Tiroler Tageszeitung, Leitartikel, Ausgabe vom 8. November 2017. Von KARIN LEITNER. „Wenn es mittelaltert im Internet“.

Innsbruck (OTS) Immer mehr Menschen urteilen in sozialen Netzwerken immer rascher über andere. Und das auch noch, ohne den gesamten Sachverhalt zu kennen. Ein Plädoyer gegen Scharf- und Schnellrichtertum in virtuellen Zeiten.

20. Oktober, 20 Uhr: Die Wiener Zeitung gibt via OTS bekannt, dass ihr Chefredakteur „mit sofortiger Wirkung“ abgesetzt ist – wegen „anlassbedingten Vertrauensverlustes“.
Die Meldung verbreitet sich rasch in sozialen Netzwerken.

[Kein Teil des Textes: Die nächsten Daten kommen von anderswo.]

/-- R324, R338 to R341: the sub-channel. A frame of it that names another graph or an edge is counted. A propose at the near part is acked and sets the number that its status shows, and one of a new number with no move pending opens PREP with its frame and mask; an ack of the propose, of a segment, or of the whole takes what it names off what is kept for resending, and the whole puts the far part into HELD; a segment of a hand-over that a far part does not take is ignored, any other is acked and kept with the segments of its frame and number, those of other hand-overs staying as they are; a segment of a hand-over that was completed gets its complete ack again; a resend sends all that is unacked and starts the count anew; a hand-over that is due leaves in segments, with SENT. -/
def Sys2Proof.Rule.CutChannelMoves : Prop :=
  (∀ (slot : Nat) (x : TolverFrame) (s : State) (i : Instr), (s.ctx slot).graph.isSome = true →
    i = .tolverProposeFrame slot x ∨ i = .tolverAckFrame slot x ∨ i = .tolverHandoverFrame slot x →
    x.gid ≠ (s.graph slot).gid ∨ x.edge ≠ 0xFF →
    ∃ t, exec i s = .next t ∧ (t.graph slot).crcbad.toNat = min (2 ^ 32 - 1) ((s.graph slot).crcbad.toNat + 1) ∧ (t.graph slot).cut = (s.graph slot).cut) ∧
  (∀ (slot : Nat) (x : TolverFrame) (s : State), (s.ctx slot).graph.isSome = true → x.gid = (s.graph slot).gid → x.edge = 0xFF →
    let g := s.graph slot
    let num : Word := .ofNat 32 (x.seq.toNat * 256 + x.prevcnt.toNat / 2 ^ 16)
    let seg := x.aux.toNat / 2 ^ 32 % 2 ^ 16
    let kept := g.cut.unacked.filter fun u => u.1 == 0xFFFF
    let answers (done : Bool) (index : Nat) (t : State) : Prop := ∃ before d, t.sent = before ++ [.datagram d] ∧ d.port = g.port ∧ d.dst = g.peer ∧
      d.lport = g.lport ∧ d.pport = g.pport ∧ d.bytes.length = 36 ∧ Rule.ackFields (natOfBE (d.bytes.take 32)) = (4, x.frame.toNat, done, index, num.toNat)
    (g.role = 1 → ∃ t, exec (.tolverProposeFrame slot x) s = .next t ∧ answers true 0xFFFF t ∧
      (g.cut.phase = .steady → num ≠ g.cut.num → (t.graph slot).cut =
        { g.cut with num := num, prop := num, outcome := 0, slides := 0, phase := .prep x.frame, first := x.frame, newMask := x.aux, downstream := true }) ∧
      (g.cut.phase ≠ .steady ∨ num = g.cut.num → (t.graph slot).cut = { g.cut with prop := num })) ∧
    (g.role ≠ 1 → exec (.tolverProposeFrame slot x) s = .next s) ∧
    (num ≠ g.cut.num → exec (.tolverAckFrame slot x) s = .next s) ∧
    (num = g.cut.num → seg = 0xFFFF → ∃ t, exec (.tolverAckFrame slot x) s = .next t ∧ t = { s with ctxs := t.ctxs } ∧
      (t.graph slot).cut = { g.cut with unacked := g.cut.unacked.filter fun u => u.1 != 0xFFFF }) ∧
    (num = g.cut.num → seg ≠ 0xFFFF → g.cut.phase ≠ .sent x.frame → exec (.tolverAckFrame slot x) s = .next s) ∧
    (num = g.cut.num → seg ≠ 0xFFFF → g.cut.phase = .sent x.frame → ∃ t, exec (.tolverAckFrame slot x) s = .next t ∧ t = { s with ctxs := t.ctxs } ∧
      (x.aux.getLsbD 63 = false → (t.graph slot).cut = { g.cut with unacked := g.cut.unacked.filter fun u => u.1 != seg }) ∧
      (x.aux.getLsbD 63 = true → (t.graph slot).cut = { g.cut with unacked := kept, phase := if g.role = 0 then .held x.frame else g.cut.phase })) ∧
    let takes : Prop := g.role = 1 ∨ (g.role = 0 ∧ g.cut.downstream = true ∧ num = g.cut.num ∧ ∃ p, g.cut.phase = .waiting p ∧ p.toNat ≤ x.frame.toNat)
    let count := x.aux.toNat / 2 ^ 32 % 2 ^ 16
    let index := x.aux.toNat / 2 ^ 48
    let mine (h : Heard) : Bool := h.frame == x.frame && h.num == num
    let shown : Word := if g.role = 1 then num else g.cut.prop
    (¬takes → (∀ a ∈ g.cut.answered, ¬(a.1 = x.frame ∧ a.2.1 = num)) → exec (.tolverHandoverFrame slot x) s = .next s) ∧
    (∀ a, g.cut.answered.find? (fun a => decide (a.1 = x.frame ∧ a.2.1 = num)) = some a → ∃ t, exec (.tolverHandoverFrame slot x) s = .next t ∧
      answers true (a.2.2.toNat / 2 ^ 32 % 2 ^ 16) t ∧ (t.graph slot).cut = { g.cut with prop := shown }) ∧
    (takes → (∀ a ∈ g.cut.answered, ¬(a.1 = x.frame ∧ a.2.1 = num)) → (∀ h ∈ g.cut.heard, (h.segments.length < h.count)) →
      (g.cut.heard.filter mine = [] → 1 < count) → (∀ h ∈ g.cut.heard, mine h = true → h.segments.length + 1 < h.count) →
      ∃ t, exec (.tolverHandoverFrame slot x) s = .next t ∧ answers false index t ∧
        (t.graph slot).cut = { g.cut with prop := shown, heard := (t.graph slot).cut.heard } ∧
        (∀ h, mine h = false → (h ∈ (t.graph slot).cut.heard ↔ h ∈ g.cut.heard)) ∧
        ∃ h ∈ (t.graph slot).cut.heard, mine h = true ∧ h.last = index ∧ Store.get [] h.segments index = x.body ∧
          ∀ k, k ≠ index → Store.get [] h.segments k = match g.cut.heard.find? mine with
            | some old => Store.get [] old.segments k
            | none => [])) ∧
  (∀ (slot : Nat) (s : State), let g := s.graph slot
    g.cut.unacked ≠ [] → g.hopat.toNat ≤ g.cut.resend → (s.ctx slot).graph.isSome = true → ∃ t, exec (.subchannelResend slot) s = .next t ∧
      t.sent = s.sent ++ (t.sent.drop s.sent.length) ∧ (t.graph slot).cut = { g.cut with resend := 0 } ∧
      (t.sent.drop s.sent.length).length = g.cut.unacked.length ∧ ∀ (k : Nat) u, g.cut.unacked[k]? = some u → ∃ d, t.sent[s.sent.length + k]? = some (.datagram d) ∧
        d.port = g.port ∧ d.dst = g.peer ∧ d.lport = g.lport ∧ d.pport = g.pport ∧ d.bytes = u.2) ∧
  (∀ (slot : Nat) (f : Word) (s : State), handoverDue s slot = some f → (s.ctx slot).graph.isSome = true → s.stall = none →
    (1 < f.toNat ∨ ∀ k a, migrating s k a = false) →
    ∃ t, exec (.handoverSend slot) s = .next t ∧ (t.graph slot).cut.phase = .sent f ∧ s.sent.length < t.sent.length) ∧
  ∀ (p : Bool) (s : State), s.ports.length = 2 → ∃ t, exec (.receivedFrameDropped (.badFcs p)) s = .next t ∧ t = { s with ports := t.ports } ∧
    ∀ k < 2, (t.ports.getD k {}).drop.toNat = if k = p.toNat then min (2 ^ 32 - 1) ((s.ports.getD k {}).drop.toNat + 1) else (s.ports.getD k {}).drop.toNat

/-! ## The rendering pipeline (R209 to R211, R345 to R356) -/

namespace Sys2Proof.Rule

/-- The wave that a separating or binning stage issues for, and its context's raster record (R347, R351). -/
def Drawing (s : State) (l : Launch) (edge : Raster → Nat) (v : Wave) (r : Raster) : Prop :=
  l.wave = some v ∧ v.pred = false ∧ (s.ctx l.slot).raster = some r ∧ (s.edge l.slot (edge r)).valid = true ∧
    (s.edge l.slot (edge r)).source = v.stage

/-- x > y on FP32 codes (R65). -/
def above (x y : Nat) : Bool := floatCondition .gt (order (f32Fmt.value x) (f32Fmt.value y))

/-- The edge function of p → q at (x, y), and whether the edge covers the point (R348). -/
def edgeFunction (p q : Snapped) (x y : Int) : Int := (q.x - p.x) * (y - p.y) - (q.y - p.y) * (x - p.x)
def Covers (p q : Snapped) (x y : Int) : Prop :=
  0 < edgeFunction p q x y ∨ (edgeFunction p q x y = 0 ∧ (0 < q.y - p.y ∨ (q.y - p.y = 0 ∧ q.x - p.x < 0)))

/-- The payload of a skim record (R347). -/
def skimRecord (bs : List Byte) (ident : Nat) (clipped : Bool) (det : Int) : List Byte :=
  bs ++ bytesOfNat 4 ident ++ bytesOfNat 4 (if clipped then 1 else 0) ++ bytesOfNat 8 (wrap 64 det)

/-- Pixel p of the bin of (material m, tile t) of a frame is set (R351). -/
def inBin (bins : List Bin) (f : Word) (m t p : Nat) : Bool :=
  match bins.find? fun b => b.frame = f && b.material = m && b.tile = t with
  | some b => b.mask.getLsbD p
  | none => false

end Sys2Proof.Rule

/-- R345, R346: the fate of a triangle, by the first row of the table that applies; det is twice the signed area of the snapped vertices. -/
def Sys2Proof.Rule.TriangleFate : Prop :=
  ∀ (r : Raster) (sepa cull draw : Nat) (bs : List Byte),
    let v := vertexAt bs
    let p (k : Nat) : Snapped := snap r draw k (v k)
    let det := ((p 1).x - (p 0).x) * ((p 2).y - (p 0).y) - ((p 2).x - (p 0).x) * ((p 1).y - (p 0).y)
    let nan : Prop := ∃ k < 3, f32Fmt.value (v k).x = .nan ∨ f32Fmt.value (v k).y = .nan ∨ f32Fmt.value (v k).z = .nan ∨ f32Fmt.value (v k).w = .nan
    let minus (c : Nat) : Nat := c ^^^ 2 ^ 31
    let outside (c : Vertex → Nat) : Prop :=
      (∀ k < 3, Rule.above (c (v k)) (v k).w = true) ∨ (∀ k < 3, Rule.above (minus (v k).w) (c (v k)) = true)
    let culled : Prop := (det < 0 ∧ cull % 2 = 1) ∨ (0 < det ∧ cull / 2 % 2 = 1)
    (nan → fateOf r sepa cull draw bs = .dropped) ∧
    (¬nan → outside Vertex.x ∨ outside Vertex.y → fateOf r sepa cull draw bs = .dropped) ∧
    (¬nan → ¬outside Vertex.x → ¬outside Vertex.y →
      ((∃ k < 3, Rule.above (v k).w 0 = false) → fateOf r sepa cull draw bs = .skim true 0) ∧
      ((∀ k < 3, Rule.above (v k).w 0 = true) →
        (det = 0 ∨ culled → fateOf r sepa cull draw bs = .dropped) ∧
        (det ≠ 0 → ¬culled → fateOf r sepa cull draw bs =
          if 131072 * (sepa : Int) ≤ |det| then .cream (p 0) (p 1) (p 2) det else .skim false det)))

/-- R348, R349: the pixel events of a cream triangle, one for each pixel that is covered and whose depth lies from 0 to 1. With the vertices in the order that makes the area positive, a pixel inside the target is covered when each edge covers its centre; its event is at vis + 8 × (px + width × py), with the depth's complement above the identifier. -/
def Sys2Proof.Rule.CoveredPixelsAreDrawn : Prop :=
  ∀ (r : Raster) (ident : Nat) (a b c : Snapped) (det : Int), det = (b.x - a.x) * (c.y - a.y) - (c.x - a.x) * (b.y - a.y) → det ≠ 0 →
    let q := if det < 0 then c else b
    let u := if det < 0 then b else c
    let x (px : Nat) : Int := 256 * px + 128
    let depth (px py : Nat) : Nat := depthAt a q u det (x px) (x py)
    let drawn (px py : Nat) : Prop := Rule.Covers a q (x px) (x py) ∧ Rule.Covers q u (x px) (x py) ∧ Rule.Covers u a (x px) (x py) ∧
      f32Fmt.value (depth px py) ≠ .nan ∧ Rule.above 0 (depth px py) = false ∧ Rule.above (depth px py) 0x3F800000 = false
    let place (px py : Nat) : Nat := r.vis.toNat + 8 * (px + r.width.toNat * py)
    let word (px py : Nat) : DWord := .ofNat 64 ((2 ^ 32 - 1 - depth px py) * 2 ^ 32 + ident)
    (∀ px py, px < r.width.toNat → py < r.height.toNat → ∀ wd, (place px py, wd) ∈ pixelEvents r ident a b c det ↔ drawn px py ∧ wd = word px py) ∧
    (∀ e ∈ pixelEvents r ident a b c det, ∃ px py, px < r.width.toNat ∧ py < r.height.toNat ∧ e.1 = place px py) ∧
    ((pixelEvents r ident a b c det).map Prod.fst).Nodup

Ebenso rasch wird in solchen reagiert – ohne den Sachverhalt zu kennen. „Umfärbeaktionen“ in dem Blatt, das der Republik zu eigen ist, werden attestiert – und kritisiert; Solidarität mit dem Journalisten wird bekundet.
Tags darauf wird bekannt, dass ihn eine junge Kollegin der sexuellen Belästigung zeiht; dessentwegen wurde er entlassen. Teils dieselben, die sich prompt ob politischer Motive echauffierten, rufen ein paar Stunden später sinngemäß: „Hängt ihn, den Schuft!“
Als die Causa Pilz publik wird, läuft es ähnlich. Es geht gleich um den Vorwurf der sexuellen Belästigung. Der Listengründer hat sich zu dem Zeitpunkt noch nicht dazu geäußert. Das Twitter- und Facebook-Tribunal werkt aber bereits.
Um keine Missverständnisse aufkommen zu lassen: Hier sollen mitnichten Männer verteidigt werden, die Frauen sexuell belästigen. Selbstredend ist ein solches Vergehen inakzeptabel, es ist zu ahnden.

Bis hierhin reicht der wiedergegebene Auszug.